Passwort eingeben, fertig. Per default nutzt dm-crypt "aes-cbc-plain" als Chiffre, was ich wie folgt verstehe: die Partition wird mit dem Algorithmus "AES" verschlüsselt und die Hashwerte von wasauchimmer werden mittels CBC-Plain gebildet. Verständnisproblem #1

Mittels -s legt man dann noch fest, mit wieviel Bit der Schlüssel verschlüsselt wird. Korrekt?

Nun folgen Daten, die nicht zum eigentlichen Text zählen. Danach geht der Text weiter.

-- ==== Sys2Proof/Tests/Slice0.lean ====
section
/-! SUPPORT. Small tests whose expected values are those of 95_test_vectors.md, and for each obligation with
hypotheses a state that meets them all. -/

namespace Sys2Proof.Tests

open Sys2Proof.Machine Sys2Proof.Safety

/-! ### WellFormed: one ill-formed term for each check -/

theorem test_illFormed_construct : (Instr.construct 0#16).wellFormed = false := by decide
theorem test_illFormed_ldst : (Instr.ldst 2#16).wellFormed = false := by decide
theorem test_illFormed_stst : (Instr.stst 2#16).wellFormed = false := by decide
theorem test_illFormed_ksload : (Instr.ksload 0#16).wellFormed = false := by decide
theorem test_illFormed_ksrcon : (Instr.ksrcon 0#16).wellFormed = false := by decide
theorem test_illFormed_ksxorp : (Instr.ksxorp 0#16).wellFormed = false := by decide
theorem test_illFormed_ksstore : (Instr.ksstore 0#16).wellFormed = false := by decide

/-! ### Decoding: the words of V86, V87 and V88 -/

theorem test_word_construct : decode 0x010000A0#32 = .ok (.construct 160#16) := by decide
theorem test_word_construct_max : decode 0x0100FFFF#32 = .ok (.construct 65535#16) := by decide
theorem test_word_encrypt : decode 0x02000000#32 = .ok .encrypt := by decide
theorem test_word_decrypt : decode 0x03000000#32 = .ok .decrypt := by decide
theorem test_word_release : decode 0x04000000#32 = .ok .release := by decide
theorem test_word_keyexpand : decode 0x10000000#32 = .ok .keyexpand := by decide
theorem test_word_blockenc : decode 0x11000000#32 = .ok .blockenc := by decide
theorem test_word_ctrinit : decode 0x12000000#32 = .ok .ctrinit := by decide
theorem test_word_encctr : decode 0x13000000#32 = .ok .encctr := by decide
theorem test_word_ksxor : decode 0x14000000#32 = .ok .ksxor := by decide
theorem test_word_incctr : decode 0x15000000#32 = .ok .incctr := by decide
theorem test_word_ldst : decode 0x20000001#32 = .ok (.ldst 1#16) := by decide
theorem test_word_stst : decode 0x21000000#32 = .ok (.stst 0#16) := by decide
theorem test_word_addkey : decode 0x220000A0#32 = .ok (.addkey 160#16) := by decide
theorem test_word_subbytes : decode 0x23000000#32 = .ok .subbytes := by decide
theorem test_word_permute : decode 0x24000000#32 = .ok .permute := by decide
theorem test_word_mixcol : decode 0x25000000#32 = .ok .mixcol := by decide
theorem test_word_rotl : decode 0x26000008#32 = .ok (.rotl 8#16) := by decide
theorem test_word_xormask : decode 0x27000007#32 = .ok (.xormask 7#16) := by decide
theorem test_word_rdt : decode 0x2800009F#32 = .ok (.rdt 159#16) := by decide
theorem test_word_ksinit : decode 0x30000000#32 = .ok .ksinit := by decide
theorem test_word_ksload : decode 0x31000001#32 = .ok (.ksload 1#16) := by decide
theorem test_word_ksrot3 : decode 0x32000000#32 = .ok .ksrot3 := by decide
theorem test_word_kssub4 : decode 0x33000000#32 = .ok .kssub4 := by decide
theorem test_word_ksrcon : decode 0x340000A0#32 = .ok (.ksrcon 160#16) := by decide
theorem test_word_ksxorp : decode 0x35000002#32 = .ok (.ksxorp 2#16) := by decide
theorem test_word_ksstore : decode 0x360000A0#32 = .ok (.ksstore 160#16) := by decide

/-- The reserved opcodes that V89 lists. -/
theorem test_reserved_opcodes :
    [0x00000000#32, 0x05000000#32, 0x0F000000#32, 0x16000000#32, 0x29000000#32, 0x37000000#32,
      0xFF000000#32].all (fun w => decode w == .error .reservedOpcode) = true := by decide

/-- The other ill-formed words that V89 lists. -/
theorem test_ill_formed_words :
    decode 0x02010000#32 = .error .zeroField ∧ decode 0x02000001#32 = .error .immediate ∧
      decode 0x01000000#32 = .error .immediate ∧ decode 0x20000002#32 = .error .immediate := by
  decide

theorem test_decodeTableWord : decodeTableWord 32 0x220000A0 = some (.addkey 160#16) := by decide

/-! ### Small states -/

/-- The test S-box of 95_test_vectors.md section 2. -/
def sboxT : Block := tab fun i => BitVec.ofNat 8 (7 * i.val + 99)

/-- The buffer that is zero except for one byte. -/
def byteBlock (k : Fin 256) (v : Byte) : Block := tab fun i => if i = k then v else 0#8

/-- A buffer with one value in every place. -/
def fill (v : Byte) : Block := tab fun _ => v

/-- A state with a context under `SBOX_T` and the given round count, whose next word comes from the
sequencer. -/
def seqState (rounds : BitVec 16) : State :=
  { State.reset with
    ctx :=
      { sbox := sboxT, invsbox := zeroBlock, perm := buildPerm, rounds := rounds, valid := true }
    ports := { State.reset.ports with issuer := .seq } }

/-- The same state, whose next command comes from the host. -/
def hostState (rounds : BitVec 16) : State :=
  { seqState rounds with ports := State.reset.ports }

/-- What `f` sees in the next state. -/
def view {α : Type} (r : Res) (f : State → α) : Option α :=
  match r with
  | .next s => some (f s)
  | _ => none

/-! ### The key schedule (V10 to V13) -/

theorem test_ksrot3 : view (exec .ksrot3 ((seqState 1#16).setT (byteBlock 0 0xAA#8)))
    (fun s => (s.keys.t[253], s.keys.t[0])) = some (0xAA#8, 0#8) := by decide +kernel

theorem test_kssub4 : view (exec .kssub4 ((seqState 1#16).setT identityBlock))
    (fun s => (s.keys.t[4], s.keys.t[5])) = some (0x7F#8, 5#8) := by decide +kernel

theorem test_ksrcon : view (exec (.ksrcon 160#16) ((seqState 160#16).setT (fill 0x63#8)))
    (fun s => (s.keys.t[0], s.keys.t[1])) = some (0xC3#8, 0x63#8) := by decide +kernel

theorem test_ksrcon_period : view (exec (.ksrcon 257#16) ((seqState 300#16).setT (fill 0x63#8)))
    (fun s => s.keys.t[0]) = some 0x62#8 := by decide +kernel

theorem test_ksxorp :
    view (exec (.ksxorp 1#16) (((seqState 1#16).setT (fill 0xFF#8)).setRk [(0, identityBlock)]))
      (fun s => s.keys.t[3]) = some 0xFC#8 := by decide +kernel

theorem test_ksload : view (exec (.ksload 2#16) ((seqState 2#16).setRk [(1, identityBlock)]))
    (fun s => s.keys.t[7]) = some 7#8 := by decide +kernel

theorem test_ksstore : view (exec (.ksstore 2#16) ((seqState 2#16).setT identityBlock))
    (fun s => (s.byteAt .rk 519, s.byteAt .rk 511)) = some (some 7#8, none) := by decide +kernel

theorem test_ksinit_unwritten :
    exec .ksinit (seqState 1#16) = .refused .operandByteNeverWritten := by rfl

/-! ### The block primitive (V20 to V37) -/

theorem test_subbytes : view (exec .subbytes ((seqState 1#16).setSt identityBlock))
    (fun s => s.blk.st[3]) = some 0x78#8 := by decide +kernel

theorem test_permute : view (exec .permute ((seqState 1#16).setSt identityBlock))
    (fun s => s.blk.st[16]) = some 0x11#8 := by decide +kernel

theorem test_mixcol : view (exec .mixcol ((seqState 1#16).setSt (byteBlock 21 0xA7#8)))
    (fun s => s.blk.st[20]) = some 0x3D#8 := by decide +kernel

theorem test_rotl_carry : view (exec (.rotl 1#16) ((seqState 1#16).setSt (byteBlock 255 0x80#8)))
    (fun s => s.blk.st[0]) = some 1#8 := by decide +kernel

theorem test_rotl_byte : view (exec (.rotl 8#16) ((seqState 1#16).setSt identityBlock))
    (fun s => (s.blk.st[0], s.blk.st[1])) = some (0xFF#8, 0#8) := by decide +kernel

theorem test_xormask : view (exec (.xormask 1#16) (seqState 1#16))
    (fun s => (s.blk.st[0], s.blk.st[255])) = some (0x64#8, 0x63#8) := by decide +kernel

theorem test_rdt : view (exec (.rdt 7#16) (seqState 1#16))
    (fun s => s.blk.st[0]) = some 0xCA#8 := by decide +kernel

theorem test_addkey :
    view (exec (.addkey 1#16) (((seqState 1#16).setSt identityBlock).setRk [(1, fill 0xFF#8)]))
      (fun s => s.blk.st[5]) = some 0xFA#8 := by decide +kernel

theorem test_ldst : view (exec (.ldst 1#16) ((seqState 1#16).setCnt identityBlock))
    (fun s => s.blk.st[9]) = some 9#8 := by decide +kernel

theorem test_stst : view (exec (.stst 1#16) ((seqState 1#16).setSt identityBlock))
    (fun s => s.ctr.ks[9]) = some 9#8 := by decide +kernel

/-! ### The CTR driver (V51 to V56) -/

theorem test_incctr : view (exec .incctr ((seqState 1#16).setCnt (byteBlock 255 0xFF#8)))
    (fun s => (s.ctr.cnt[254], s.ctr.cnt[255])) = some (1#8, 0#8) := by decide +kernel

theorem test_incctr_wrap : view (exec .incctr ((seqState 1#16).setCnt (fill 0xFF#8)))
    (fun s => (s.ctr.cnt[31], s.ctr.cnt[32])) = some (0xFF#8, 0#8) := by decide +kernel

/-- V56: one byte is left. -/
theorem test_ksxor :
    view (exec .ksxor
        { ((seqState 1#16).setKs (fill 0x9A#8)).setP 256 with
          ops := { State.reset.ops with
            din := [(256, 0x0F#8)], dinDesc := { written := true, len := 257 } } })
      (fun s => (s.out.dout, s.seq.n, s.seq.p)) = some ([(256, 0x95#8)], 1, 257) := by
  decide +kernel

/-! ### Commands and their `STATUS` (V4 and V70 to V84) -/

theorem test_construct_status :
    view (exec (.construct 160#16) State.reset) (fun s => (s.status, s.ctx.rounds))
      = some (0x00000001#32, 160#16) := by decide +kernel

theorem test_construct_twice :
    view (exec (.construct 160#16) (hostState 1#16)) State.status = some 0x000000F1#32 := by
  decide +kernel

theorem test_encrypt_before_construct :
    view (exec .encrypt State.reset) State.status = some 0x000000F0#32 := by decide +kernel

/-- V72: a key of 255 bytes. -/
theorem test_encrypt_bad_key :
    view (exec .encrypt { hostState 1#16 with
        ops := { State.reset.ops with
          keyDesc := { written := true, present := true, len := 255 }
          ivDesc := { written := true, present := true, len := 32 }
          dinDesc := { written := true, len := 0 } } })
      State.status = some 0x00000011#32 := by decide +kernel

/-- V75: an IV of 31 bytes. -/
theorem test_decrypt_bad_iv :
    view (exec .decrypt { hostState 1#16 with
        ops := { State.reset.ops with
          keyDesc := { written := true, present := true, len := 256 }
          ivDesc := { written := true, present := true, len := 31 }
          dinDesc := { written := true, len := 0 } } })
      State.status = some 0x00000021#32 := by decide +kernel

/-- V78: KEYEXPAND with a key of 255 bytes. -/
theorem test_keyexpand_bad_key :
    view (exec .keyexpand { hostState 1#16 with
        ops := { State.reset.ops with
          keyDesc := { written := true, present := true, len := 255 } } })
      State.status = some 0x00000011#32 := by decide +kernel

/-- V79: BLOCKENC without round keys. -/
theorem test_blockenc_no_keys :
    view (exec .blockenc (hostState 1#16)) State.status = some 0x000000F1#32 := by decide +kernel

/-- V80: BLOCKENC on 255 bytes. -/
theorem test_blockenc_bad_length :
    view (exec .blockenc { (hostState 1#16).setKeysValid true with
        ops := { State.reset.ops with dinDesc := { written := true, len := 255 } } })
      State.status = some 0x00000033#32 := by decide +kernel

/-- V84. -/
theorem test_release :
    view (exec .release ((hostState 1#16).setKeysValid true)) State.status
      = some 0x00000001#32 := by decide +kernel

theorem test_seq_only_from_host :
    view (exec .ctrinit (hostState 1#16)) State.status = some 0x000000F1#32 := by decide +kernel

/-- A word placed for the next step is the word that step runs. -/
theorem test_step_construct :
    view (step (State.reset.withFetchWord 32 0x010000A0)) State.status = some 1#32 := by
  decide +kernel

theorem test_step_sequencer_word :
    view (step ((hostState 1#16).withFetchWord 32 0x15000000)) (fun s => s.ctr.cnt[255])
      = some 1#8 := by decide +kernel

theorem test_reset_status : State.reset.status = 0#32 := by decide

/-! ### States that meet the hypotheses of the obligations -/

/-- The bytes of a list from index 0 on. -/
def held (l : List Byte) : Memory := Memory.writeBytes [] 0 l

theorem byte?_held (l : List Byte) (x : Nat) : Memory.byte? (held l) x = l[x]? := by
  rw [held, Memory.byte?_writeBytes, Memory.byte?_nil]
  by_cases h : x < l.length
  · rw [if_pos (by omega), Nat.sub_zero]
  · rw [if_neg (by omega), List.getElem?_eq_none (by omega)]

theorem wf_held (l : List Byte) : Memory.wf (held l) := Memory.wf_writeBytes Store.wf_nil 0 l

/-- The round keys of the witness state. -/
def wKeys (r : Nat) : Block := if r = 0 then zeroBlock else identityBlock

/-- The IV of the witness state. -/
def wIv : Vector Byte 32 := tab fun j => BitVec.ofNat 8 j.val

/-- A command boundary in the middle of a session: a context with `R = 1`, expanded keys, all operands in
place, and a readable result. -/
def wHost : State :=
  { State.reset with
    ctx :=
      { sbox := identityBlock, invsbox := identityBlock, perm := buildPerm, rounds := 1#16
        valid := true }
    keys := { rk := [(0, zeroBlock), (1, identityBlock)], valid := true, t := zeroBlock }
    ops :=
      { key := held identityBlock.toList, iv := held wIv.toList, din := held identityBlock.toList
        keyDesc := { written := true, present := true, len := 256 }
        ivDesc := { written := true, present := true, len := 32 }
        dinDesc := { written := true, len := 256 } }
    out := { dout := held identityBlock.toList, len := 256, valid := true } }

/-- The same state with a word from the sequencer in execution. -/
def wSeq : State := { wHost with ports := { State.reset.ports with issuer := .seq } }

/-- The same state with actions of the host to come. -/
def wActions (l : List HostAction) : State :=
  { wHost with ports := { State.reset.ports with hostActions := l } }

theorem identity_bijective :
    Function.Bijective fun b : Byte => identityBlock[b.toNat]'b.isLt := by
  have h : (fun b : Byte => identityBlock[b.toNat]'b.isLt) = id := by
    funext b
    rw [getElem_identityBlock]
    exact BitVec.ofNat_toNat _ b |>.trans (by simp)
  rw [h]
  exact Function.bijective_id

theorem buildPerm_bijective : Function.Bijective fun b : Byte => buildPerm[b.toNat]'b.isLt := by
  rw [← Finite.injective_iff_bijective]
  intro a b h
  have := buildPerm_injective ⟨a.toNat, a.isLt⟩ ⟨b.toNat, b.isLt⟩ h
  exact BitVec.eq_of_toNat_eq (congrArg Fin.val this)

theorem wContext {s : State} (h : s.ctx = wHost.ctx) : ContextInv s where
  sbox _ := by simpa only [h, wHost] using identity_bijective
  invsbox _ b := by simp only [h, wHost, getElem_identityBlock]; simp
  perm _ := by simpa only [h, wHost] using buildPerm_bijective
  permTable _ q := by
    simp only [h, wHost, Fin.getElem_fin, getElem_buildPerm, BitVec.toNat_ofNat]
    omega
  rounds _ := by rw [h]; decide

theorem wBoundary (l : List HostAction) : BoundaryInv (wActions l) where
  idle := rfl
  context := wContext rfl
  memory := ⟨wf_held _, wf_held _, wf_held _, wf_held _, by simp [wActions, wHost, Store.wf]⟩
  keysNeedContext _ := rfl
  roundKeys r := by
    have hR : (wActions l).ctx.rounds.toNat = 1 := rfl
    have hv : (wActions l).keys.valid = true := rfl
    have hrk : (wActions l).keys.rk = [(0, zeroBlock), (1, identityBlock)] := rfl
    rw [hR, hv, hrk]
    match r with
    | 0 => simp [Store.read]
    | 1 => simp [Store.read]
    | n + 2 => simp [Store.read]
  resultBytes _ q := by
    have hd : (wActions l).out.dout = held identityBlock.toList := rfl
    have hl : (wActions l).out.len = 256 := rfl
    rw [hd, hl, byte?_held]
    simp
  resultOfSuccess _ := rfl

theorem wKey (l : List HostAction) : KeySupplied (wActions l) identityBlock := by
  refine ⟨rfl, fun j => ?_⟩
  have : (wActions l).ops.key = held identityBlock.toList := rfl
  rw [this, byte?_held]
  simp

theorem wIvSupplied (l : List HostAction) : IvSupplied (wActions l) wIv := by
  refine ⟨rfl, fun j => ?_⟩
  have : (wActions l).ops.iv = held wIv.toList := rfl
  rw [this, byte?_held]
  simp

Einen anderen Verschlüsselungsalgorithmus lege ich mittels -c fest, aber wie die Methode, mit der der Hashwert gebildet wird (CBC, ESSIV, ECB etc.)? Hier verwirrt mich, dass ich als Chiffre beispielsweise "serpent-cbc-essiv:sha256" auswählen muss - "Serpent" und "ESSIV" kann ich mir ja erklären, die will ich ja verwenden, wieso aber muss ich zusätzlich "CBC" und "SHA" mit reinpacken? => Verständnisproblem #2

Zu guter Letzt verstehe ich nicht ganz, woran ich erkenne, mit wieviel Bit mein Schlüssel gehasht werden darf - das scheint ja abhängig vom verwendeten Verschlüsselungsalgorithmus zu geschehen. => Verständnisproblem #3

Für Hilfestellungen, Korrekturen und Erklärungen wäre ich sehr dankbar.

MfG Jimini

Nachtrag: und woran kann es liegen, wenn ich ein Volume mittels cryptsetup luksClose /dev/mapper/volume schließe, dann mit cryptsetup luksOpen /dev/sda7 volume wieder öffnen möchte und folgende Fehlermeldung bekomme: Device /dev/sda7 is not a valid LUKS device.?

----------

## Hollowman

Hallo

 *Quote:*   

> cryptsetup create encrypted_volume /dev/sda7

 

Das ist kein Luks.

 *Quote:*   

> Nachtrag: und woran kann es liegen, wenn ich ein Volume mittels cryptsetup luksClose /dev/mapper/volume schließe, dann mit cryptsetup luksOpen /dev/sda7 volume wieder öffnen möchte und folgende Fehlermeldung bekomme: Device /dev/sda7 is not a valid LUKS device.?

 

Das liegt daran das du die Partition nicht mit luks verschlüsselt hast. Guck dir mal hier das Howto an: http://de.gentoo-wiki.com/wiki/DM-Crypt

Und auch das hier: http://de.gentoo-wiki.com/wiki/DM-Crypt/Daten-Partition_verschl%C3%BCsseln

Welche Cipher dein System kann und wie viel Bit mit welchem Algorithmus gehen, erfährst du mit cat /proc/crypto

Benchmarks wirst du nicht finden, weil das sehr vom Rechner abhängt. Ich hab hier nen 1GHz Via der dank Hardware AES fast genauso schnell ist wie mein Core2Duo.

Sebastian

----------